Try parsing:
<!DOCTYPE HTML PUBLIC "-//W3C//DTD HTML 4.01 Transitional//EN"
"http://www.w3.org/TR/html4/loose.dtd">
<html>
<head>
<title></title>
</head>
<body>
<!-- This has obviously been edited -->
<script language="JavaScript">ImgW("http://cdn1.zone.msn.com/imagesiconhomeus_16_16_.gif", 1, "Newsletter", "<a class='ImgLnkTblI' href='http://g.msn.com/NEWS?intgid'>", "</a>");</script>
</body>
</html>
-----
It parses it as : (as obtained from toHtml(true)):
<!DOCTYPE HTML PUBLIC "-//W3C//DTD HTML 4.01 Transitional//EN"
"http://www.w3.org/TR/html4/loose.dtd">\
<html>
<body>
<script language="JavaScript">ImgW("http://cdn1.zone.msn.com/imagesiconhomeus_16_16_.gif", 1, "Newsletter", "<a class='ImgLnkTblI' href='http://g.msn.com/NEWS?intgid'>", "</script></a>");</script>
</body>
</html>
It's trying to parse "</a>" as a new node, which is incorrect since it's part of the script text.

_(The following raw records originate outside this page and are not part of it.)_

/-- Channel 2 takes value 1 of node 52; its entry has report-up set, or there is none; the queue has room, and none. -/
theorem witness_AnswersReachChannelsAndTheTrunk :
    let e : RouteEntry := ⟨true, 52, 0, .onlyB, true, false⟩
    let s := routed e { bare with tables := { bare.tables with
      channels := bare.tables.channels.set 2 ⟨true, .branchB, 52, 1, 9, 300, 250, 40, 20, 10, 5⟩ } }
    let f : Frame := ⟨127, 52, 4, 5, [0, 0, 3, 0, 7]⟩
    let full := { s.blocks with up := ⟨[], 32, 0⟩ }
    bindsTo s.tables .branchB f 2 7 ∧ (∀ v, ¬bindsTo s.tables .branchB f 3 v) ∧
      (routeFor s.tables f.source = some e ∧ routeFor bare.tables f.source = none) ∧
      (goesUp s.tables 0 .branchB .ordinary f s.blocks = true ∧ s.blocks.up.hasRoom = true ∧ f.source.toNat ≤ 111) ∧
      (goesUp s.tables 0 .branchB .ordinary f full = true ∧ full.up.hasRoom = false) ∧
      goesUp bare.tables 0 .branchB .ordinary f bare.blocks = false := by
  refine ⟨⟨by decide, by decide +kernel, by decide +kernel, by decide +kernel, by decide +kernel⟩, fun v h => absurd h.2.1 (by decide +kernel),
    ?_, ?_, ?_, ?_⟩ <;> decide +kernel

theorem witness_IdentityAndStatusAreReported :
    taken (asked (req 0 0 0 0 []) bare) (req 0 0 0 0 []) ∧ taken (asked (req 20 0 0 0 []) bare) (req 20 0 0 0 []) ∧
      taken (asked (req 17 0 0 0 []) bare) (req 17 0 0 0 []) ∧ taken (asked (req 18 0 0 0 []) loaded) (req 18 0 0 0 []) :=
  ⟨⟨rfl, rfl⟩, ⟨rfl, rfl⟩, ⟨rfl, rfl⟩, ⟨rfl, rfl⟩⟩

/-- Table 21, one entry too many, and the last entry of table 20. -/
theorem witness_ReadReturnsTheEntries :
    taken (asked (req 1 21 0 1 []) bare) (req 1 21 0 1 []) ∧
      (allTables[(req 1 20 32 2 []).table - 1]? = some .zoneState ∧ TableId.zoneState.entries < 32 + 2) ∧ 32 + 1 ≤ TableId.zoneState.entries :=
  ⟨⟨rfl, rfl⟩, ⟨rfl, by decide⟩, by decide⟩

/-- During a commit, table 15, one index too many, one byte too few, a second entry with target set 4, and no entry at all. -/
theorem witness_WritesAreCheckedFirst :
    let two : List Byte := [1, 16, 15, 1, 1, 1, 1, 16, 15, 4, 1, 1]
    (taken (asked (req 2 1 0 1 []) (committing 0 bare)) (req 2 1 0 1 []) ∧ (committing 0 bare).agent.commit.isSome = true) ∧
      (Instr.writeRoute, 1) ∈ writeRows ∧
      (taken (asked (req 2 15 0 1 []) bare) (req 2 15 0 1 []) ∧ bare.agent.commit = none) ∧
      (allTables[1 - 1]? = some .route ∧ TableId.route.entries < 15 + 2) ∧ TableId.route.entries ≥ 15 + 1 ∧
      (List.replicate 5 (0 : Byte)).length < 1 * TableId.route.size ∧
      (taken (asked (req 2 1 14 2 two) bare) (req 2 1 14 2 two) ∧ 14 + 2 ≤ TableId.route.entries ∧ 2 * TableId.route.size ≤ two.length ∧
        1 < 2 ∧ refusedValue 1 (14 + 1) ((two.drop (1 * TableId.route.size)).take TableId.route.size)) ∧
      (taken (asked (req 2 12 4 0 []) loaded) (req 2 12 4 0 []) ∧ (Instr.writeMower, 12) ∈ writeRows ∧ loaded.blocks.agenda = [] ∧
        4 + 0 ≤ TableId.mower.entries ∧ ¬addressesShared loaded.tables.mowers) := by
  refine ⟨⟨⟨rfl, rfl⟩, rfl⟩, by decide, ⟨⟨rfl, rfl⟩, rfl⟩, ⟨rfl, by decide⟩, by decide, by decide,
    ⟨⟨rfl, rfl⟩, by decide, by decide, by decide, .inr (by decide)⟩, ⟨rfl, rfl⟩, by decide, rfl, by decide, ?_⟩
  unfold addressesShared
  decide +kernel

/-- One entry of each table at the edge of what its owner takes, and one beyond. -/
theorem witness_refusedValues :
    (refusedValue 2 0 [112, 1] ∧ ¬refusedValue 2 0 [111, 240]) ∧ (refusedValue 5 0 [0, 126, 3, 2] ∧ ¬refusedValue 5 0 [1, 125, 3, 2]) ∧
      (refusedValue 6 0 [0, 0, 0, 0, 0x10, 0, 7, 255, 0, 255, 0, 255, 1] ∧ ¬refusedValue 6 0 [3, 15, 0, 0, 0x0F, 0xFF, 7, 15, 0, 255, 0, 255, 1]) ∧
      (refusedValue 4 15 [0, 2, 0, 0, 0, 1, 0, 0, 0, 0, 0, 0, 0, 0, 0, 0, 0] ∧ ¬refusedValue 4 15 [1, 1, 0, 11, 0, 1, 0, 0, 0, 0, 0, 0, 0, 0, 0, 0, 0]) ∧
      (refusedValue 7 0 [0, 0, 0, 0, 0, 0, 241] ∧ ¬refusedValue 7 0 [0, 0, 0, 0, 0, 0, 240]) ∧
      (refusedValue 10 0 [0, 0, 255, 1, 255, 9, 97] ∧ ¬refusedValue 10 0 [3, 0, 255, 240, 23, 9, 96]) ∧
      (refusedValue 11 64 [65] ∧ ¬refusedValue 11 64 [64]) ∧ (refusedValue 14 0 [16, 255, 255] ∧ ¬refusedValue 14 0 [15, 255, 255]) := by
  refine ⟨⟨?_, ?_⟩, ⟨?_, ?_⟩, ⟨?_, ?_⟩, ⟨?_, ?_⟩, ⟨?_, ?_⟩, ⟨?_, ?_⟩, ⟨?_, ?_⟩, ?_, ?_⟩ <;> simp only [refusedValue, namesNothing] <;> decide

/-- Two ROUTE entries up to the last, the last ROTATION entry, the lengths 64 and 1, and a POLL-B entry with a new and with its own address. -/
theorem witness_RouteRotationAndPollWritesAreStored :
    let es : List RouteEntry := [⟨false, 0, 0, .none, false, false⟩, ⟨true, 125, 127, .both, true, true⟩]
    let r := req 2 1 14 2 (es.flatMap RouteEntry.bytes)
    let e : PollEntry := ⟨111, 240⟩
    taken (asked r bare) r ∧ bare.agent.commit = none ∧ (∀ e ∈ es, e.wellFormed) ∧ (r.count = es.length ∧ r.first + r.count ≤ 16) ∧
      r.data = es.flatMap RouteEntry.bytes ++ [] ∧ writesOne (req 2 11 63 1 [31]) 11 (63 : Fin 64).val [byteOf (31 : Fin 32).val] ∧
      writesOne (req 2 11 64 1 [64]) 11 64 [byteOf 64] ∧ writesOne (req 2 11 64 1 [1]) 11 64 [byteOf 1] ∧
      (taken (asked (req 2 3 31 1 e.bytes) bare) (req 2 3 31 1 e.bytes) ∧ e.wellFormed ∧
        writesOne (req 2 3 31 1 e.bytes) (2 + Branch.branchB.code) (31 : Fin 32).val e.bytes ∧ bare.blocks.agenda = [] ∧
        ((bare.tables.polls.get .branchB).get 31).node = (⟨0, 240⟩ : PollEntry).node) := by
  refine ⟨⟨rfl, rfl⟩, rfl, ?_, by decide, by decide, ⟨rfl, rfl, rfl, rfl, [], rfl⟩, ⟨rfl, rfl, rfl, rfl, [], rfl⟩,
    ⟨rfl, rfl, rfl, rfl, [], rfl⟩, ⟨rfl, rfl⟩, ⟨by decide, by decide, by decide⟩, ⟨rfl, rfl, rfl, rfl, [], rfl⟩, rfl, by decide +kernel⟩
  unfold RouteEntry.wellFormed
  decide

/-- POLL-B entries given a new address: 52 left in no other entry, and left in one; an address another entry holds, one that none does, and 0. -/
theorem witness_RouteRotationAndPollWritesAreStored_addresses :
    let p := (bare.tables.polls.get .branchB).set 31 ⟨52, 4⟩
    let t := fun p => { bare.tables with polls := bare.tables.polls.set .branchB p }
    let node := fun p i => (((t p).polls.get .branchB).get i : PollEntry).node
    let two := p.set 0 ⟨52, 9⟩
    bare.blocks.agenda = [] ∧ (node p 31 ≠ 111 ∧ node p 31 ≠ 0 ∧ ∀ n : Fin 32, n ≠ 31 → node p n ≠ node p 31) ∧
      ((0 : Fin 32) ≠ 31 ∧ node two 0 = node two 31) ∧ (∀ n : Fin 32, ¬(n ≠ 31 ∧ node p n = 111)) ∧
      (∀ n : Fin 32, n ≠ 3 → node p n = 52 → n = 31) := by decide +kernel

/-- Channel 2 FRESH, bound to Branch A's node 18, and channel 3 EMPTY. -/
theorem witness_RouteRotationAndPollWritesAreStored_told :
    let g := bare.blocks.setChannel 2 { bare.blocks.channel 2 with state := .fresh }
    (g.channel 2).state = .fresh ∧ (g.channel 3).state ≠ .fresh := by decide +kernel

/-- A new binding, a forbidden move of an enabled one, and thresholds left as they are. -/
theorem witness_ChannelWritesAreStored :
    let e : ChannelConfig := ⟨true, .branchA, 111, 10, 9, 300, 250, 40, 20, 255, 32767⟩
    let s := { bare with tables := { bare.tables with channels := bare.tables.channels.set 2 { e with node := 18 } } }
    taken (asked (req 2 4 2 1 (e.bytes 2)) s) (req 2 4 2 1 (e.bytes 2)) ∧ e.wellFormed 2 ∧
      writesOne (req 2 4 2 1 (e.bytes 2)) 4 (2 : Fin 16).val (ChannelConfig.bytes 2 e) ∧
      ((s.tables.channels.get 2).enabled = true ∧ (s.tables.channels.get 2).node ≠ e.node) ∧ (bare.tables.channels.get 2).enabled = false := by
  refine ⟨⟨rfl, rfl⟩, ?_, ⟨rfl, rfl, rfl, rfl, [], by simp [req]⟩, by decide +kernel, by decide +kernel⟩
  unfold ChannelConfig.wellFormed ChannelConfig.limitsWellFormed isWord isByte isSigned
  decide
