-- ==== Sys2Proof/Safety.lean ====
section
/-! DEFINITION. The terms the claims are stated in: what stays unchanged, what a host sees of a bus error, and
the words of a byte sequence as numbers (spec/40_checksum.md R71, R72). -/

namespace Sys2Proof.Machine

/-- The block's state of R13 is the same in `s` and `t`: only the model's own `pending` and `reply` may
differ. -/
def SameBlock (s t : State) : Prop := t = { s with pending := t.pending, reply := t.reply }

/-- Every register outside `rs` reads in `t` as it reads in `s`. -/
def RegsKept (rs : List RegName) (s t : State) : Prop :=
  ∀ r, r ∉ rs → readReg Config.params r t = readReg Config.params r s

/-- Every byte of buffer `b` at an index outside `stored` reads in `t` as it reads in `s`. -/
def BytesKept (b : Buf) (stored : Nat → Prop) (s t : State) : Prop :=
  ∀ i, ¬ stored i → t.byte b i = s.byte b i

/-- The model's own fields are unchanged. -/
def OwnKept (s t : State) : Prop := t.resets = s.resets ∧ t.pending = s.pending ∧ t.reply = s.reply

/-- The bus address `a` with access size `n` is mapped under the default parameters (R15, R38): a register
word, or a byte of one of the buffers. -/
def Mapped (a : Addr) (n : Nat) : Prop :=
  (n = 4 ∧ a.toNat % 4 = 0 ∧ (a.toNat ≤ 0x18 ∨ (0x20 ≤ a.toNat ∧ a.toNat ≤ 0x48)))
    ∨ (n = 1 ∧ 0x10000 ≤ a.toNat ∧ a.toNat < 0x10000 + 2000)
    ∨ (n = 1 ∧ 0x20000 ≤ a.toNat ∧ a.toNat < 0x20000 + 1992)

/-- The state in which the host goes on after its next action: the step's next state, or, after a refusal (a
bus error, R43), the state unchanged but for the host's list and the error reported to it (log entry 6). -/
def hostStep (s : State) : State :=
  match step s with
  | .next t => t
  | .fault _ => s
  | .refused _ => s.begin s.pending.tail .busError

/-- `k` steps, stopping at the first fault or refusal. -/
def runSteps : Nat → State → Host.Outcome State Fault Refusal
  | 0, s => .next s
  | k + 1, s =>
    match step s with
    | .next t => runSteps k t
    | .fault r => .fault r
    | .refused r => .refused r

/-- A run is safe when none of its host actions is a bus error: each of the next `k` steps answers a next
state. -/
def SafeFor (k : Nat) (s : State) : Prop := ∃ t, runSteps k s = .next t

/-- The 16-bit words of a byte sequence (R71): big-endian pairs from the first byte, an odd last byte being
the high byte of a word whose low byte is zero. -/
def wordsOf : List Byte → List Half
  | [] => []
  | [hi] => [be16 hi 0]
  | hi :: lo :: rest => be16 hi lo :: wordsOf rest

/-- The sum of the words as a natural number (R72, R78). -/
def wordSum (bs : List Byte) : Nat := ((wordsOf bs).map BitVec.toNat).sum

/-- A byte sequence with its bytes `k` and `k + 1` set to the two bytes of `v`, high byte first. -/
def putHalf (bs : List Byte) (k : Nat) (v : Half) : List Byte := (bs.set k (hi8 v)).set (k + 1) (lo8 v)

/-- The 16-bit value of bytes `k` and `k + 1`, high byte first. -/
def getHalf (bs : List Byte) (k : Nat) : Half := be16 (bs.getD k 0) (bs.getD (k + 1) 0)

end Sys2Proof.Machine
end

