-- ==== Sys2Proof/Laws/PerInstr.lean ====
section
/-! SUPPORT. The family `Encoding`: the encoding of each command, one lemma per command. -/

namespace Sys2Proof.Laws.Encoding

/-- The command is well formed, its word is its operation code in bits 7:0 under 24 zero bits, and both
decoders give the command back from that word (spec/30_encoding.md R54, R55). -/
def Statement (i : Instr) : Prop :=
  i.wf = true ∧ zeroField (encode i) = 0 ∧ opcField (encode i) = opcode i ∧ decode (encode i) = .command i
    ∧ decodeTableWord 32 (encode i).toNat = some i

theorem nop : Statement .nop := by refine ⟨?_, ?_, ?_, ?_, ?_⟩ <;> decide
theorem cksum : Statement .cksum := by refine ⟨?_, ?_, ?_, ?_, ?_⟩ <;> decide
theorem parse : Statement .parse := by refine ⟨?_, ?_, ?_, ?_, ?_⟩ <;> decide
theorem serialize : Statement .serialize := by refine ⟨?_, ?_, ?_, ?_, ?_⟩ <;> decide
theorem srst : Statement .srst := by refine ⟨?_, ?_, ?_, ?_, ?_⟩ <;> decide

end Sys2Proof.Laws.Encoding
end

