-- ==== Sys2Proof/Tests/Slice0.lean ====
section
/-! SUPPORT. Tests with values from spec/95_test_vectors.md and from the tables of the rules, and for every
obligation with hypotheses a witness that meets them. -/

namespace Sys2Proof.Tests

open Sys2Proof.Machine

/-! ### Helpers -/

/-- A state with these lengths and window, and these bytes written at the start of the buffers. -/
def st (flen plen ckOff ckLen : Half) (fr pl : List Byte) : State :=
  { State.reset with
    flen := flen
    plen := plen
    ckOff := ckOff
    ckLen := ckLen
    frame := Memory.storeRange [] 0 fr
    payload := Memory.storeRange [] 0 pl }

/-- The same with the message registers of a request. -/
def msg (s : State) (type code : Byte) (ident seq : Half) : State :=
  { s with type := type, code := code, ident := ident, seq := seq }

/-- The state with these host actions to come. -/
def withHost (s : State) (acts : List HostAction) : State := { s with pending := acts }

/-- The next state, if there is one. -/
def nextOf (o : Host.Outcome State Fault Refusal) : Option State :=
  match o with
  | .next t => some t
  | .fault _ => none
  | .refused _ => none

/-- What the registers `rs` read after command `i`. -/
def readsAfter (i : Instr) (s : State) (rs : List RegName) : Option (List Word) :=
  (nextOf (exec i s)).map fun t => rs.map fun r => readReg Config.params r t

/-- What the host is given by its last action when it carries out `acts` one by one. -/
def replyAfter (s : State) (acts : List HostAction) : Option Reply :=
  (nextOf (runSteps acts.length (withHost s acts))).map State.reply

/-- The registers of a message. -/
def msgRegs : List RegName := [.TTL, .SRC, .DST, .TYPE, .CODE, .CHECKSUM, .IDENT, .SEQ]

/-- The frame of the vectors of section 2.2: `00 11 22 33 44 55`. -/
def frame6 : List Byte := [0x00, 0x11, 0x22, 0x33, 0x44, 0x55]

/-- The datagram of vector A2: byte i has the value i. -/
def dgramA2 : List Byte := (List.range 29).map (BitVec.ofNat 8)

/-- The datagram E of program P3. -/
def dgramE : List Byte :=
  [0x45, 0x00, 0x00, 0x1C, 0x00, 0x00, 0x00, 0x00, 0xFE, 0x01, 0x00, 0x00, 0x0A, 0x00, 0x00, 0x01, 0xC0, 0xA8,
    0x01, 0x02] ++ [0x0B, 0x00, 0xF4, 0xFF, 0x00, 0x00, 0x00, 0x00]

/-! ### WellFormed: each check refuses an ill-formed term -/

theorem test_wf_default : Config.params.wf = true := by decide
theorem test_wf_cap_low : Params.capWf { Config.params with frameCap := 27 } = false := by decide
theorem test_wf_cap_high : Params.capWf { Config.params with frameCap := 65536 } = false := by decide
theorem test_wf_cap_ends : Params.wf { Config.params with frameCap := 28 } = true
    ∧ Params.wf { Config.params with frameCap := 65535 } = true := by decide
theorem test_wf_types : Params.typesWf { Config.params with typeTtlExpired := 8 } = false
    ∧ Params.typesWf { Config.params with typeEchoReply := 8 } = false
    ∧ Params.typesWf { Config.params with typeTtlExpired := 0 } = false := by decide
theorem test_wf_bases_overlap : Params.basesWf { Config.params with payloadBase := 0x1FFFF } = false := by decide
theorem test_wf_bases_unaligned : Params.basesWf { Config.params with regBase := 2, frameBase := 0x10004 } = false := by
  decide
theorem test_wf_bases_outside : Params.basesWf { Config.params with payloadBase := 0x30001 } = false := by decide
theorem test_wf_action : (HostAction.read 0 2).wf = false ∧ (HostAction.write 0x10000 1 0x100).wf = false
    ∧ (HostAction.write 0x10000 1 0xFF).wf = true ∧ (HostAction.read 0 4).wf = true := by decide
theorem test_wf_memory : Memory.wf 4 [(1, 0), (1, 0)] = false ∧ Memory.wf 4 [(2, 0), (1, 0)] = false
    ∧ Memory.wf 4 [(4, 0)] = false ∧ Memory.wf 4 [(0, 0), (3, 0)] = true := by decide

/-! ### Decode: the words of R55 bit by bit, and the reserved words of section 2.5 -/

theorem test_decode_nop : decode 0b00000000000000000000000000000000 = .command .nop := by decide
theorem test_decode_cksum : decode 0b00000000000000000000000000000001 = .command .cksum := by decide
theorem test_decode_parse : decode 0b00000000000000000000000000000010 = .command .parse := by decide
theorem test_decode_serialize : decode 0b00000000000000000000000000000011 = .command .serialize := by decide
theorem test_decode_srst : decode 0b00000000000000000000000000000100 = .command .srst := by decide
theorem test_decode_reserved : decode 0x00000005 = .reserved .opcode ∧ decode 0x000000FF = .reserved .opcode
    ∧ decode 0x00000101 = .reserved .zeroField ∧ decode 0xFFFFFFFF = .reserved .zeroField
    ∧ decode 0x80000000 = .reserved .zeroField ∧ decode 0x00000100 = .reserved .zeroField := by decide
theorem test_encode : [Instr.nop, .cksum, .parse, .serialize, .srst].map encode
    = [0x00000000, 0x00000001, 0x00000002, 0x00000003, 0x00000004] := by decide
theorem test_decodeTableWord : decodeTableWord 32 2 = some .parse ∧ decodeTableWord 32 0x101 = none
    ∧ decodeTableWord 8 0x104 = some .srst := by decide

/-! ### `cksum16`: vectors of section 2.1 -/

theorem test_cksum16_short : cksum16 [] = 0xFFFF ∧ cksum16 [0xFF] = 0x00FF ∧ cksum16 [0x12] = 0xEDFF
    ∧ cksum16 [0x12, 0x34] = 0xEDCB ∧ cksum16 [0x12, 0x34, 0x56] = 0x97CB := by decide
theorem test_cksum16_folds : cksum16 [0x80, 0x00, 0x80, 0x00] = 0xFFFE
    ∧ cksum16 [0xFF, 0xFF, 0xFF, 0xFF, 0x00, 0x01] = 0xFFFE
    ∧ cksum16 [0xFF, 0xFF, 0xFF, 0xFF, 0x00, 0x02] = 0xFFFD
    ∧ cksum16 [0x00, 0x01, 0xF2, 0x03, 0xF4, 0xF5, 0xF6, 0xF7] = 0x220D := by decide

/-! ### The commands: vectors of sections 2.2 to 2.5 -/

/-- W2: odd offset, and W7: an empty window at the end of the frame. -/
theorem test_cksum_window : readsAfter .cksum (st 6 0 1 4 frame6 []) [.STATUS, .CSUM] = some [0x00, 0xBB99]
    ∧ readsAfter .cksum (st 6 0 6 0 frame6 []) [.STATUS, .CSUM] = some [0x00, 0xFFFF] := by decide

/-- W13: the window's end does not wrap; W15: `FLEN` above the capacity. -/
theorem test_cksum_errors : readsAfter .cksum (st 6 0 0xFFFF 2 frame6 []) [.STATUS, .CSUM] = some [0x04, 0]
    ∧ readsAfter .cksum (st 2001 0 0 0 frame6 []) [.STATUS, .CSUM] = some [0x04, 0] := by decide

/-- A2. -/
theorem test_parse_fields :
    readsAfter .parse (st 29 0 0 0 dgramA2 []) (msgRegs ++ [.PLEN, .STATUS, .FLEN, .TCLASS])
      = some [0x08, 0x0F0E0D0C, 0x13121110, 0x14, 0x15, 0x1617, 0x1819, 0x1A1B, 1, 0x00, 29, 0]
    ∧ (nextOf (exec .parse (st 29 0 0 0 dgramA2 []))).map (fun t => t.byte .payload 0) = some 0x1C := by decide

/-- E2, E4, E5: a failed parse leaves the message. -/
theorem test_parse_errors :
    readsAfter .parse (msg (st 19 5 0 0 dgramA2 []) 1 2 3 4) [.STATUS, .TYPE, .PLEN] = some [0x11, 1, 5]
    ∧ readsAfter .parse (msg (st 27 5 0 0 dgramA2 []) 1 2 3 4) [.STATUS, .TYPE, .PLEN] = some [0x12, 1, 5]
    ∧ readsAfter .parse (msg (st 2001 5 0 0 dgramA2 []) 1 2 3 4) [.STATUS, .TYPE, .PLEN] = some [0x04, 1, 5] := by
  decide

/-- Z5. -/
theorem test_serialize_bytes :
    let s := msg (st 0 3 0 0 [] [0x61, 0x62, 0x63]) 0x08 0x00 0xBEEF 0x0007
    readsAfter .serialize s [.STATUS, .FLEN, .CSUM, .CHECKSUM, .PLEN] = some [0x00, 11, 0x74A6, 0, 3]
      ∧ (nextOf (exec .serialize s)).map (fun t => t.bytes .frame 0 11)
        = some [0x08, 0x00, 0x74, 0xA6, 0xBE, 0xEF, 0x00, 0x07, 0x61, 0x62, 0x63] := by decide

/-- Z11, and Z3: a checksum of `0x0000` is not replaced. -/
theorem test_serialize_ends :
    readsAfter .serialize (st 7 1993 0 0 [] []) [.STATUS, .FLEN, .CSUM] = some [0x04, 7, 0]
    ∧ readsAfter .serialize (msg (st 0 0 0 0 [] []) 0xFF 0xFF 0xFFFF 0xFFFF) [.STATUS, .FLEN, .CSUM]
      = some [0x00, 8, 0x0000] := by decide

/-- N1. -/
theorem test_nop : readsAfter .nop { st 3 4 5 6 [] [] with status := .truncatedIpHeader }
    [.STATUS, .FLEN, .PLEN, .CK_OFF, .CK_LEN] = some [0, 3, 4, 5, 6] := by decide

/-- N6. -/
theorem test_srst :
    let s := msg (st 8 0 0 0 [0x08, 0x00, 0xE5, 0xCA] []) 8 0 0x1234 1
    readsAfter .srst s [.TYPE, .IDENT, .FLEN, .CSUM, .STATUS, .TCLASS] = some [0, 0, 0, 0, 0, 2]
      ∧ (nextOf (exec .srst s)).map (fun t => t.bytes .frame 0 4) = some [0x08, 0x00, 0xE5, 0xCA] := by decide

/-- N3, N5: a reserved word sets `IllegalCommand` and keeps the rest. -/
theorem test_reserved :
    replyAfter (st 6 0 0 6 frame6 []) [.write 0x00000 4 0x101, .read 0x00004 4] = some (.word 3)
    ∧ replyAfter (st 6 0 0 6 frame6 []) [.write 0x00000 4 0x80000000, .read 0x00018 4] = some (.word 0) := by decide

/-! ### Host accesses: vectors of sections 2.7 and 2.8 -/

/-- H1, H2, N8. -/
theorem test_bus_constants : replyAfter State.reset [.read 0x00048 4] = some (.word 0x49434D50)
    ∧ replyAfter State.reset [.read 0x00044 4] = some (.word 0x07C807D0)
    ∧ replyAfter State.reset [.read 0x00000 4] = some (.word 0) := by decide

/-- H3, H4, H5, H13. -/
theorem test_bus_write_read :
    replyAfter State.reset [.write 0x00020 4 0x1FF, .read 0x00020 4] = some (.word 0xFF)
    ∧ replyAfter State.reset [.write 0x00008 4 0x12345, .read 0x00008 4] = some (.word 0x2345)
    ∧ replyAfter State.reset [.write 0x00038 4 0xFFFFFFFF, .read 0x00038 4] = some (.word 0xFFFFFFFF)
    ∧ replyAfter State.reset [.write 0x10000 1 0x45, .read 0x10000 1] = some (.byte 0x45) := by decide

/-- H6, H7, H8: a write to a read-only register completes and is ignored. -/
theorem test_bus_read_only :
    replyAfter State.reset [.write 0x00004 4 0xFF, .read 0x00004 4] = some (.word 0)
    ∧ replyAfter State.reset [.write 0x00018 4 0x1234, .read 0x00018 4] = some (.word 0)
    ∧ replyAfter State.reset [.write 0x00040 4 1, .read 0x00040 4] = some (.word 2) := by decide

/-- H9 to H12, H15, H17 to H19: the accesses that are not mapped. -/
theorem test_bus_errors :
    [(0x0001C, 4), (0x0004C, 4), (0x0FFFC, 4), (0x00022, 4), (0x00021, 4), (0x00020, 1), (0x00020, 2), (0x107D0, 1),
      (0x207C8, 1), (0x10000, 4), (0x20000, 2), (0x30000, 1), (0x3FFFF, 1), (0x30000, 4)].map
        (fun p => locate Config.params p.1 p.2) = List.replicate 14 none := by decide

/-- H14, H16, H20, and the registers at the ends of the two groups of R15. -/
theorem test_bus_mapped :
    locate Config.params 0x107CF 1 = some (.byte .frame 1999)
    ∧ locate Config.params 0x207C7 1 = some (.byte .payload 1991)
    ∧ locate Config.params 0x10005 1 = some (.byte .frame 5)
    ∧ locate Config.params 0x00018 4 = some (.reg .CSUM) ∧ locate Config.params 0x00020 4 = some (.reg .TYPE) := by
  decide

/-- T1 to T6. -/
theorem test_tclass : [0x00, 0x08, 0x0B, 0x01, 0x03, 0xFF].map (tclassOf Config.params) = [2, 1, 3, 0, 0, 0] := by
  decide

/-- R64: `cksum k, n` is `wr CK_OFF, k`; `wr CK_LEN, n`; `cmd CKSUM`, with 32-bit data that the registers cut (R16). -/
theorem test_cksum_statement :
    expand Config.params (.cksum 0x10001 0x20004)
      = [.write 0x00010 4 0x10001, .write 0x00014 4 0x20004, .write 0x00000 4 1]
    ∧ replyAfter (st 6 0 0 0 frame6 []) (expandAll Config.params [.cksum 0x10001 0x20004, .rd .CSUM])
      = some (.word 0xBB99) := by decide

/-- R5, R38, R87, R34: another legal instance, with the smallest frame, other windows and another `ID`. -/
theorem test_other_instance :
    let P := { Config.params with frameCap := 28, regBase := 0x30000, payloadBase := 0x00000, blockId := 7 }
    P.wf = true
    ∧ (nextOf (stepAt P (withHost State.reset [.read 0x30048 4]))).map State.reply = some (.word 7)
    ∧ (nextOf (stepAt P (withHost (st 29 0 0 0 dgramA2 []) [.write 0x30000 4 2]))).map State.status
      = some .lengthRange
    ∧ (nextOf (stepAt P (withHost (st 28 0 0 0 dgramA2 []) [.write 0x30000 4 2]))).map State.status = some .none
    ∧ (nextOf (stepAt P (withHost State.reset [.read 0x00014 1]))).isNone = true := by decide

/-- R65: the transfers the spec writes out. -/
theorem test_transfers : cmdAction Config.params .parse = .write 0x00000 4 0x00000002
    ∧ wrAction Config.params .FLEN 28 = .write 0x00008 4 0x0000001C
    ∧ wrbAction Config.params .frame 8 0x37 = .write 0x10008 1 0x37
    ∧ rdAction Config.params .STATUS = .read 0x00004 4 ∧ rdbAction Config.params .payload 0 = .read 0x20000 1 := by
  decide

I figured out a workaround, I can submit a patch if anybody is interested. It involves a simple change in Lexer.parseCDATA(). Basically you need to keep track of quotes, even if "quotesmart" isn't true, so that if you are in quotes, it won't take an end tag enclosed in quotes as a poorly-formed HTML end tag.
Patch
File Added: patch.txt
Added a patch.
i'm interested in the patch - i need to extract text that is outside script blocks, and this bug sometimes hands me blocks of script as text. it seems to stop parsing when it encounters a </b> inside a quoted string in the script block.
i tried this patch and it works for me - thanks.
by setting ScriptScanner.STRICT = false, we can get better results. this sets the "quotesmart" variable in the parsing code.